Invest in young people, don't kick away the ladder -

Youth unemployment levels have hit an all time high. Here in Birmingham, one in five young people are unemployed.

There is now a real danger that the next generation will find it harder to get on in life than the last. This is something we should all be worried about.

But, instead of investing in young people, the Conservative-led government are kicking away the ladder that young people have been trying to climb. At a time when young people need support to succeed in a difficult economic climate, I am very concerned by the removal of schemes that were helping them achieve their full potential.

The government has scrapped the Future Jobs Fund, abolished the Education Maintenance Allowance and trebled university tuition fees. These decisions will hit young people here in Birmingham hard.
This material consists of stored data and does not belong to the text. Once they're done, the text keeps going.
/-- HMEM_ACCESS_COMPLETE (R331): the oldest access of a stream or an engine; where none waits, how the lead's own next access ends (log 41). -/
def execHmemAccessComplete (ok : Bool) (s : State) : Out :=
  .next (match s.takeHmem with
    | none => { s with cxl := { s.cxl with leadFails := !ok } }
    | some (p, s1) => s1.hmemAnswer p (ok && !s.cxl.cut))

/-- Whether the lead's access to host memory through the window succeeds, and the state after the attempt (R287, R331, R355). -/
def State.leadHost (s : State) : Bool × State :=
  (s.cxl.link && !s.cxl.cut && !s.cxl.leadFails, { s with cxl := { s.cxl with leadFails := false } })

/-! ## Lines that the host holds -/

/-- The lines of a device range that the host may hold: port and port line (R330). -/
def State.heldBy (s : State) (a n : Nat) : List (Nat × Nat) :=
  (linesIn a n).filterMap fun l => match s.mapAddr (64 * l) with
    | .inr (m, po) => if po / 64 ∈ (s.port m).filter then some (m, po / 64) else none
    | .inl _ => none

/-- Lines that an access outside a port's queue waits for (R330). -/
def State.want (s : State) (ls : List (Nat × Nat)) : State :=
  ls.foldl (fun s p => s.modPort p.1 fun x => if p.2 ∈ x.wanted then x else { x with wanted := x.wanted ++ [p.2] }) s

/-! ## Streams of a core -/

/-- Where a stream's request at an address goes, and by which order: the port of its device address, the CXL port, or the reason it
fails at once (R287, R302, R315, R331). -/
def State.resolve (s : State) (w : Nat) (cm : Cap) (a : Nat) : Nat ⊕ (Node × Nat × Bool) :=
  let reach := fun (n : Node) =>
    let (b, _, v) := joinOf n w
    if s.routeOk w b (orderToPort v) then Sum.inr (n, a, orderToPort v)
    else if s.routeOk w b (!orderToPort v) then .inr (n, a, !orderToPort v)
    else .inl 7
  if cm.kind = 6 then (if s.cxl.cut then .inl 9 else reach .cxl)
  else match s.mapAddr a with
    | .inl k => .inl k
    | .inr (m, _) => reach (.mem m)

end Sys2Proof.Machine
end

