/-- The first place at which two strings differ, from offset o on. -/
def firstDiff : Nat → List Byte → List Byte → Option (Nat × Byte × Byte)
  | o, a :: as, b :: bs => if a = b then firstDiff (o + 1) as bs else some (o, a, b)
  | _, _, _ => none

/-- The errors met in reading n bytes of the buffer from offset o of a transfer (R368). -/
def Xfer.met (x : Xfer) (o n : Nat) : List BufErr := x.marks.filter fun m => decide (8 * m.word < o + n ∧ o < 8 * m.word + 8)

/-- The bytes from offset o, of n, that come before the first word that cannot be corrected. -/
def Xfer.clean (x : Xfer) (o n : Nat) : Nat := ((x.met o n).filter (·.ue)).foldl (fun k m => min k (8 * m.word - o)) n

/-- Buffer errors met by engine e: the corrected counted, the others counted and noticed (R368, Table 15.6, Table 18.6). -/
def State.bufErrs (s : State) (e : Nat) (ms : List BufErr) : State :=
  if ms.isEmpty then s
  else
    let ues := (ms.filter (·.ue)).length
    let s1 := s.modEngine e fun y => { y with bufCe := satAdd y.bufCe (ms.length - ues), bufUe := satAdd y.bufUe ues }
    (List.range ues).foldl (fun s _ => s.sendNotice (engineName e).1 (.bufUe e)) s1

/-- What has landed on both sides of a COMPARE compared: the transfer, the bytes compared, and the buffer errors met; a word that
cannot be corrected stops it with BUF_UE (R363, R366, R368). -/
def Xfer.compare (x : Xfer) : Xfer × Nat × List BufErr :=
  if x.cmd.opcode ≠ 8 ∨ x.diff.isSome then (x, 0, [])
  else
    let a := prefixFrom x.wr x.bufA
    let b := prefixFrom x.wr x.bufB
    let n0 := min a.length b.length
    let n1 := match x.fault with
      | some (_, o) => min n0 (o - x.wr)
      | none => n0
    let n := x.clean x.wr n1
    match firstDiff x.wr (a.take n) (b.take n) with
    | some d => ({ x with diff := some d, wr := d.1, bufA := [], bufB := [], marks := [] }, d.1 + 1 - x.wr, x.met x.wr (d.1 + 1 - x.wr))
    | none =>
      ({ x with wr := x.wr + n, bufA := dropBelow (x.wr + n) x.bufA, bufB := dropBelow (x.wr + n) x.bufB
                marks := x.marks.filter fun m => !decide (8 * m.word + 8 ≤ x.wr + n)
                fault := if n < n1 then lowerFault x.fault (some (3, x.wr + n)) else x.fault },
        n, x.met x.wr (if n < n1 then n + 1 else n))

/-- A read reply landed in its transfer: the transfer, the bytes landed, the bytes compared, and the buffer errors met (R363, R368). -/
def Xfer.land (x : Xfer) (r : DReq) (fault : Nat) (bs : List Byte) : Xfer × Nat × Nat × List BufErr :=
  let x1 := { x with reqs := x.reqs.erase r }
  if fault ≠ 0 then ({ x1 with fault := lowerFault x.fault (some (fault, r.off)) }, 0, 0, [])
  else if x.diff.isSome then (x1, bs.length, 0, [])
  else
    let x2 := if r.side = 0 then { x1 with bufA := addPiece (r.off, bs) x1.bufA } else { x1 with bufB := addPiece (r.off, bs) x1.bufB }
    let (x3, n, ms) := x2.compare
    (x3, bs.length, n, ms)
The Future Jobs Fund, introduced by the last Labour government, helped fund paid employment opportunities for unemployed under twenty four year olds. Around 2,500 young people in Birmingham had benefitted from this scheme before the government decision to axe it in May. As a result a further 2,500 unemployed young people have been denied the opportunity to take part in this valuable programme. Instead they’ve received a message from the government: you’re on your own.
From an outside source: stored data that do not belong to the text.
/-- The kind of a notice (R298, R418). -/
def Notice.kind : Notice → Nat
  | .l2 .. => 0
  | .l2double => 1
  | .spadUe _ => 2
  | .ctxUe _ => 3
  | .tileUe => 4
  | .stall => 5
  | .check .. => 6
  | .permanent .. => 7
  | .streamFault .. => 8
  | .streamHalt .. => 9
  | .dbgStop .. => 10
  | .traceFull => 11

/-- Notices that a core holds while its die's queue is full: the first of each kind, and every debug record (R418, R496; log 55). -/
def mergeKinds : List Notice → List Notice
  | [] => []
  | n :: ns => n :: (mergeKinds ns).filter fun m => decide (m.kind ≠ n.kind ∨ 10 ≤ n.kind)

end Sys2Proof.Machine
end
At the same time, the government has also scrapped the Educational Maintenance Allowance (EMA) – an allowance that allowed young people from poorer backgrounds to stay on in education after 16. The EMA has been extremely important to sixth form students in Birmingham – in the last academic year almost 20,000 young people across the city received EMA.

And the decision to treble tuition fees will place huge financial strain on individuals who choose to study at university and may also deter many people from lower income families from even applying in the first place. Whilst they are increasing fees for students by so much, the government is cutting public funding for university teaching by a massive 80%.

As Labour leader Ed Miliband has said, the combined impact of these decisions means there is now a real fear that the British promise to the next generation of greater opportunity, prosperity and wellbeing, will be broken and the next generation will find it harder to get on than the last.

That is why Labour are calling on the government to repeat last year’s bank bonus tax this year to boost jobs and growth – including a £600m fund for youth jobs to help more than 90,000 young people into work at a time when youth unemployment has reached almost one million.

Young people want to study, train and work. It is important that they can do so – not just for their own quality of life but also because the future success of our country’s economy depends on it.